━━━━━ Dataset entries
/-! ## newEpoch -/

@[simp] theorem newEpoch_tele (s : State) : (newEpoch s).tele = s.tele := rfl
@[simp] theorem newEpoch_aon (s : State) : (newEpoch s).aon = s.aon := rfl
@[simp] theorem newEpoch_plan (s : State) : (newEpoch s).plan = s.plan := rfl
@[simp] theorem newEpoch_bind (s : State) : (newEpoch s).bind = s.bind := rfl
@[simp] theorem newEpoch_mig (s : State) : (newEpoch s).mig = s.mig := rfl
@[simp] theorem newEpoch_xbar (s : State) : (newEpoch s).xbar = s.xbar := rfl
@[simp] theorem newEpoch_proxy (s : State) : (newEpoch s).proxy = s.proxy := rfl
@[simp] theorem newEpoch_scribe (s : State) : (newEpoch s).scribe = s.scribe := rfl
@[simp] theorem newEpoch_traffic (s : State) : (newEpoch s).traffic = s.traffic := rfl
@[simp] theorem newEpoch_ports (s : State) : (newEpoch s).ports = s.ports := rfl
@[simp] theorem newEpoch_wefts (s : State) : (newEpoch s).wefts = s.wefts := rfl
@[simp] theorem newEpoch_lane (s : State) : (newEpoch s).lane = s.lane := rfl
@[simp] theorem newEpoch_mgmt (s : State) : (newEpoch s).mgmt = s.mgmt := rfl
@[simp] theorem newEpoch_mem (s : State) : (newEpoch s).mem = s.mem := rfl
@[simp] theorem newEpoch_fault (s : State) : (newEpoch s).fault = s.fault := rfl
@[simp] theorem newEpoch_pmu (s : State) : (newEpoch s).pmu = s.pmu := rfl
@[simp] theorem newEpoch_slot (s : State) : (newEpoch s).slot = s.slot := rfl
@[simp] theorem newEpoch_sealu (s : State) : (newEpoch s).sealu = s.sealu := rfl
@[simp] theorem newEpoch_boot (s : State) : (newEpoch s).boot = s.boot := rfl
@[simp] theorem newEpoch_emits (s : State) : (newEpoch s).emits = s.emits := rfl
@[simp] theorem newEpoch_free (s : State) : (newEpoch s).free = s.free := rfl
@[simp] theorem newEpoch_pending (s : State) : (newEpoch s).pending = s.pending := rfl

/-! ## epochEnter -/

@[simp] theorem epochEnter_tele (s : State) : (epochEnter s).tele = s.tele := rfl
@[simp] theorem epochEnter_aon (s : State) : (epochEnter s).aon = s.aon := rfl
@[simp] theorem epochEnter_plan (s : State) : (epochEnter s).plan = s.plan := rfl
@[simp] theorem epochEnter_bind (s : State) : (epochEnter s).bind = s.bind := rfl
@[simp] theorem epochEnter_mig (s : State) : (epochEnter s).mig = s.mig := rfl
@[simp] theorem epochEnter_xbar (s : State) : (epochEnter s).xbar = s.xbar := rfl
@[simp] theorem epochEnter_proxy (s : State) : (epochEnter s).proxy = s.proxy := rfl
@[simp] theorem epochEnter_scribe (s : State) : (epochEnter s).scribe = s.scribe := rfl
@[simp] theorem epochEnter_traffic (s : State) : (epochEnter s).traffic = s.traffic := rfl
@[simp] theorem epochEnter_ports (s : State) : (epochEnter s).ports = s.ports := rfl
@[simp] theorem epochEnter_wefts (s : State) : (epochEnter s).wefts = s.wefts := rfl
@[simp] theorem epochEnter_lane (s : State) : (epochEnter s).lane = s.lane := rfl
@[simp] theorem epochEnter_mgmt (s : State) : (epochEnter s).mgmt = s.mgmt := rfl
@[simp] theorem epochEnter_mem (s : State) : (epochEnter s).mem = s.mem := rfl
@[simp] theorem epochEnter_fault (s : State) : (epochEnter s).fault = s.fault := rfl
@[simp] theorem epochEnter_pmu (s : State) : (epochEnter s).pmu = s.pmu := rfl
@[simp] theorem epochEnter_slot (s : State) : (epochEnter s).slot = s.slot := rfl
@[simp] theorem epochEnter_sealu (s : State) : (epochEnter s).sealu = s.sealu := rfl
@[simp] theorem epochEnter_boot (s : State) : (epochEnter s).boot = s.boot := rfl
@[simp] theorem epochEnter_emits (s : State) : (epochEnter s).emits = s.emits := rfl
@[simp] theorem epochEnter_free (s : State) : (epochEnter s).free = s.free := rfl
@[simp] theorem epochEnter_pending (s : State) : (epochEnter s).pending = s.pending := rfl

/-! ## Reading what was written -/

@[simp] theorem port_setPort_same (k : Nat) (p : Port) (s : State) :
    port (setPort k p s) k = p := tabGet_tabSet_same _ _ k p
@[simp] theorem port_setPort_other {k i : Nat} (h : i ≠ k) (p : Port) (s : State) :
    port (setPort k p s) i = port s i := tabGet_tabSet_other _ _ h _
theorem setPort_wf (k : Nat) (p : Port) (s : State) (h : tabWf Port.init s.ports = true) :
    tabWf Port.init (setPort k p s).ports = true := tabSet_wf k p h
@[simp] theorem weft_setWeft_same (k : Nat) (w : Weft) (s : State) :
    weft (setWeft k w s) k = w := tabGet_tabSet_same _ _ k w
@[simp] theorem weft_setWeft_other {k i : Nat} (h : i ≠ k) (w : Weft) (s : State) :
    weft (setWeft k w s) i = weft s i := tabGet_tabSet_other _ _ h _
theorem setWeft_wf (k : Nat) (w : Weft) (s : State) (h : tabWf Weft.init s.wefts = true) :
    tabWf Weft.init (setWeft k w s).wefts = true := tabSet_wf k w h
@[simp] theorem output_setOutput_same (k : Nat) (o : Output) (s : State) :
    output (setOutput k o s) k = o := tabGet_tabSet_same _ _ k o
@[simp] theorem output_setOutput_other {k i : Nat} (h : i ≠ k) (o : Output) (s : State) :
    output (setOutput k o s) i = output s i := tabGet_tabSet_other _ _ h _
theorem setOutput_wf (k : Nat) (o : Output) (s : State) (h : tabWf Output.init s.xbar.outs = true) :
    tabWf Output.init (setOutput k o s).xbar.outs = true := tabSet_wf k o h
@[simp] theorem bufKey_setKey_same (k : Nat) (q : BufKey) (s : State) :
    bufKey (setKey k q s) k = q := tabGet_tabSet_same _ _ k q
@[simp] theorem bufKey_setKey_other {k i : Nat} (h : i ≠ k) (q : BufKey) (s : State) :
    bufKey (setKey k q s) i = bufKey s i := tabGet_tabSet_other _ _ h _
theorem setKey_wf (k : Nat) (q : BufKey) (s : State) (h : tabWf BufKey.init s.xbar.keys = true) :
    tabWf BufKey.init (setKey k q s).xbar.keys = true := tabSet_wf k q h
@[simp] theorem voq_setVoq_same (k : Nat) (q : Voq) (s : State) :
    voq (setVoq k q s) k = q := tabGet_tabSet_same _ _ k q
@[simp] theorem voq_setVoq_other {k i : Nat} (h : i ≠ k) (q : Voq) (s : State) :
    voq (setVoq k q s) i = voq s i := tabGet_tabSet_other _ _ h _
theorem setVoq_wf (k : Nat) (q : Voq) (s : State) (h : tabWf Voq.init s.xbar.voqs = true) :
    tabWf Voq.init (setVoq k q s).xbar.voqs = true := tabSet_wf k q h
@[simp] theorem pair_setPair_same (k : Nat) (q : Pair) (s : State) :
    pair (setPair k q s) k = q := tabGet_tabSet_same _ _ k q
@[simp] theorem pair_setPair_other {k i : Nat} (h : i ≠ k) (q : Pair) (s : State) :
    pair (setPair k q s) i = pair s i := tabGet_tabSet_other _ _ h _
theorem setPair_wf (k : Nat) (q : Pair) (s : State) (h : tabWf Pair.init s.xbar.pairs = true) :
    tabWf Pair.init (setPair k q s).xbar.pairs = true := tabSet_wf k q h
@[simp] theorem plane_setPlane_same (k : Nat) (p : Plane) (s : State) :
    plane (setPlane k p s) k = p := tabGet_tabSet_same _ _ k p
@[simp] theorem plane_setPlane_other {k i : Nat} (h : i ≠ k) (p : Plane) (s : State) :
    plane (setPlane k p s) i = plane s i := tabGet_tabSet_other _ _ h _
theorem setPlane_wf (k : Nat) (p : Plane) (s : State) (h : tabWf Plane.init s.xbar.planes = true) :
    tabWf Plane.init (setPlane k p s).xbar.planes = true := tabSet_wf k p h
@[simp] theorem meter_setMeter_same (k : Nat) (m : Meter) (s : State) :
    meter (setMeter k m s) k = m := tabGet_tabSet_same _ _ k m
@[simp] theorem meter_setMeter_other {k i : Nat} (h : i ≠ k) (m : Meter) (s : State) :
    meter (setMeter k m s) i = meter s i := tabGet_tabSet_other _ _ h _
theorem setMeter_wf (k : Nat) (m : Meter) (s : State) (h : tabWf Meter.init s.traffic.meters = true) :
    tabWf Meter.init (setMeter k m s).traffic.meters = true := tabSet_wf k m h
@[simp] theorem pageEntry_setPage_same (k : Nat) (e : BitVec 256) (s : State) :
    pageEntry (setPage k e s) k = e := tabGet_tabSet_same _ _ k e
@[simp] theorem pageEntry_setPage_other {k i : Nat} (h : i ≠ k) (e : BitVec 256) (s : State) :
    pageEntry (setPage k e s) i = pageEntry s i := tabGet_tabSet_other _ _ h _
theorem setPage_wf (k : Nat) (e : BitVec 256) (s : State) (h : tabWf (0 : BitVec 256) s.plan.pages = true) :
    tabWf (0 : BitVec 256) (setPage k e s).plan.pages = true := tabSet_wf k e h
@[simp] theorem bindCnt_setBindCnt_same (k : Nat) (c : BindCnt) (s : State) :
    bindCnt (setBindCnt k c s) k = c := tabGet_tabSet_same _ _ k c
@[simp] theorem bindCnt_setBindCnt_other {k i : Nat} (h : i ≠ k) (c : BindCnt) (s : State) :
    bindCnt (setBindCnt k c s) i = bindCnt s i := tabGet_tabSet_other _ _ h _
theorem setBindCnt_wf (k : Nat) (c : BindCnt) (s : State) (h : tabWf BindCnt.init s.tele.bind = true) :
    tabWf BindCnt.init (setBindCnt k c s).tele.bind = true := tabSet_wf k c h
@[simp] theorem domain_setDomain_same (k : Nat) (v : Domain) (s : State) :
    domain (setDomain k v s) k = v := tabGet_tabSet_same _ _ k v
@[simp] theorem domain_setDomain_other {k i : Nat} (h : i ≠ k) (v : Domain) (s : State) :
    domain (setDomain k v s) i = domain s i := tabGet_tabSet_other _ _ h _
theorem setDomain_wf (k : Nat) (v : Domain) (s : State) (h : tabWf Domain.init s.pmu.doms = true) :
    tabWf Domain.init (setDomain k v s).pmu.doms = true := tabSet_wf k v h
@[simp] theorem inst_setInst_same (k : Nat) (x : Inst) (s : State) :
    inst (setInst k x s) k = x := tabGet_tabSet_same _ _ k x
@[simp] theorem inst_setInst_other {k i : Nat} (h : i ≠ k) (x : Inst) (s : State) :
    inst (setInst k x s) i = inst s i := tabGet_tabSet_other _ _ h _
theorem setInst_wf (k : Nat) (x : Inst) (s : State) (h : tabWf Inst.init s.scribe.insts = true) :
    tabWf Inst.init (setInst k x s).scribe.insts = true := tabSet_wf k x h
@[simp] theorem slotCh_setSlot_same (k : Nat) (c : Slot) (s : State) :
    slotCh (setSlot k c s) k = c := tabGet_tabSet_same _ _ k c
@[simp] theorem slotCh_setSlot_other {k i : Nat} (h : i ≠ k) (c : Slot) (s : State) :
    slotCh (setSlot k c s) i = slotCh s i := tabGet_tabSet_other _ _ h _
theorem setSlot_wf (k : Nat) (c : Slot) (s : State) (h : tabWf Slot.init s.slot.slots = true) :
    tabWf Slot.init (setSlot k c s).slot.slots = true := tabSet_wf k c h
@[simp] theorem cset_setCset_same (k : Nat) (c : CSet) (s : State) :
    cset (setCset k c s) k = c := tabGet_tabSet_same _ _ k c
@[simp] theorem cset_setCset_other {k i : Nat} (h : i ≠ k) (c : CSet) (s : State) :
    cset (setCset k c s) i = cset s i := tabGet_tabSet_other _ _ h _
theorem setCset_wf (k : Nat) (c : CSet) (s : State) (h : tabWf CSet.init s.tele.sets = true) :
    tabWf CSet.init (setCset k c s).tele.sets = true := tabSet_wf k c h
@[simp] theorem mbx_setMbx_same (k : Nat) (b : Mailbox) (s : State) :
    mbx (setMbx k b s) k = b := tabGet_tabSet_same _ _ k b
@[simp] theorem mbx_setMbx_other {k i : Nat} (h : i ≠ k) (b : Mailbox) (s : State) :
    mbx (setMbx k b s) i = mbx s i := tabGet_tabSet_other _ _ h _
theorem setMbx_wf (k : Nat) (b : Mailbox) (s : State) (h : tabWf Mailbox.init s.mgmt.mbx = true) :
    tabWf Mailbox.init (setMbx k b s).mgmt.mbx = true := tabSet_wf k b h
@[simp] theorem brun_setBrun_same (k : Nat) (r : BindingRun) (s : State) :
    brun (setBrun k r s) k = r := tabGet_tabSet_same _ _ k r
@[simp] theorem brun_setBrun_other {k i : Nat} (h : i ≠ k) (r : BindingRun) (s : State) :
    brun (setBrun k r s) i = brun s i := tabGet_tabSet_other _ _ h _
theorem setBrun_wf (k : Nat) (r : BindingRun) (s : State) (h : tabWf BindingRun.init s.bind = true) :
    tabWf BindingRun.init (setBrun k r s).bind = true := tabSet_wf k r h
@[simp] theorem migSlot_setMig_same (k : Nat) (m : MigSlot) (s : State) :
    migSlot (setMig k m s) k = m := tabGet_tabSet_same _ _ k m
@[simp] theorem migSlot_setMig_other {k i : Nat} (h : i ≠ k) (m : MigSlot) (s : State) :
    migSlot (setMig k m s) i = migSlot s i := tabGet_tabSet_other _ _ h _
theorem setMig_wf (k : Nat) (m : MigSlot) (s : State) (h : tabWf MigSlot.init s.mig = true) :
    tabWf MigSlot.init (setMig k m s).mig = true := tabSet_wf k m h
@[simp] theorem ctx_setCtx_same (k : Nat) (c : BitVec 512) (s : State) :
    ctx (setCtx k c s) k = c := tabGet_tabSet_same _ _ k c
@[simp] theorem ctx_setCtx_other {k i : Nat} (h : i ≠ k) (c : BitVec 512) (s : State) :
    ctx (setCtx k c s) i = ctx s i := tabGet_tabSet_other _ _ h _
theorem setCtx_wf (k : Nat) (c : BitVec 512) (s : State) (h : tabWf (0 : BitVec 512) s.plan.active.binding = true) :
    tabWf (0 : BitVec 512) (setCtx k c s).plan.active.binding = true := tabSet_wf k c h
━━━━━━━━━━
» **What you should do**
Transcribe each line of the data above, unaltered, from the one where "(epochEnter s).proxy = s.proxy := rfl" appears to the one where "(epochEnter s).lane = s.lane := rfl" appears, inclusive of both.

» **Task response**
@[simp] theorem epochEnter_proxy (s : State) : (epochEnter s).proxy = s.proxy := rfl
@[simp] theorem epochEnter_scribe (s : State) : (epochEnter s).scribe = s.scribe := rfl
@[simp] theorem epochEnter_traffic (s : State) : (epochEnter s).traffic = s.traffic := rfl
@[simp] theorem epochEnter_ports (s : State) : (epochEnter s).ports = s.ports := rfl
@[simp] theorem epochEnter_wefts (s : State) : (epochEnter s).wefts = s.wefts := rfl
@[simp] theorem epochEnter_lane (s : State) : (epochEnter s).lane = s.lane := rfl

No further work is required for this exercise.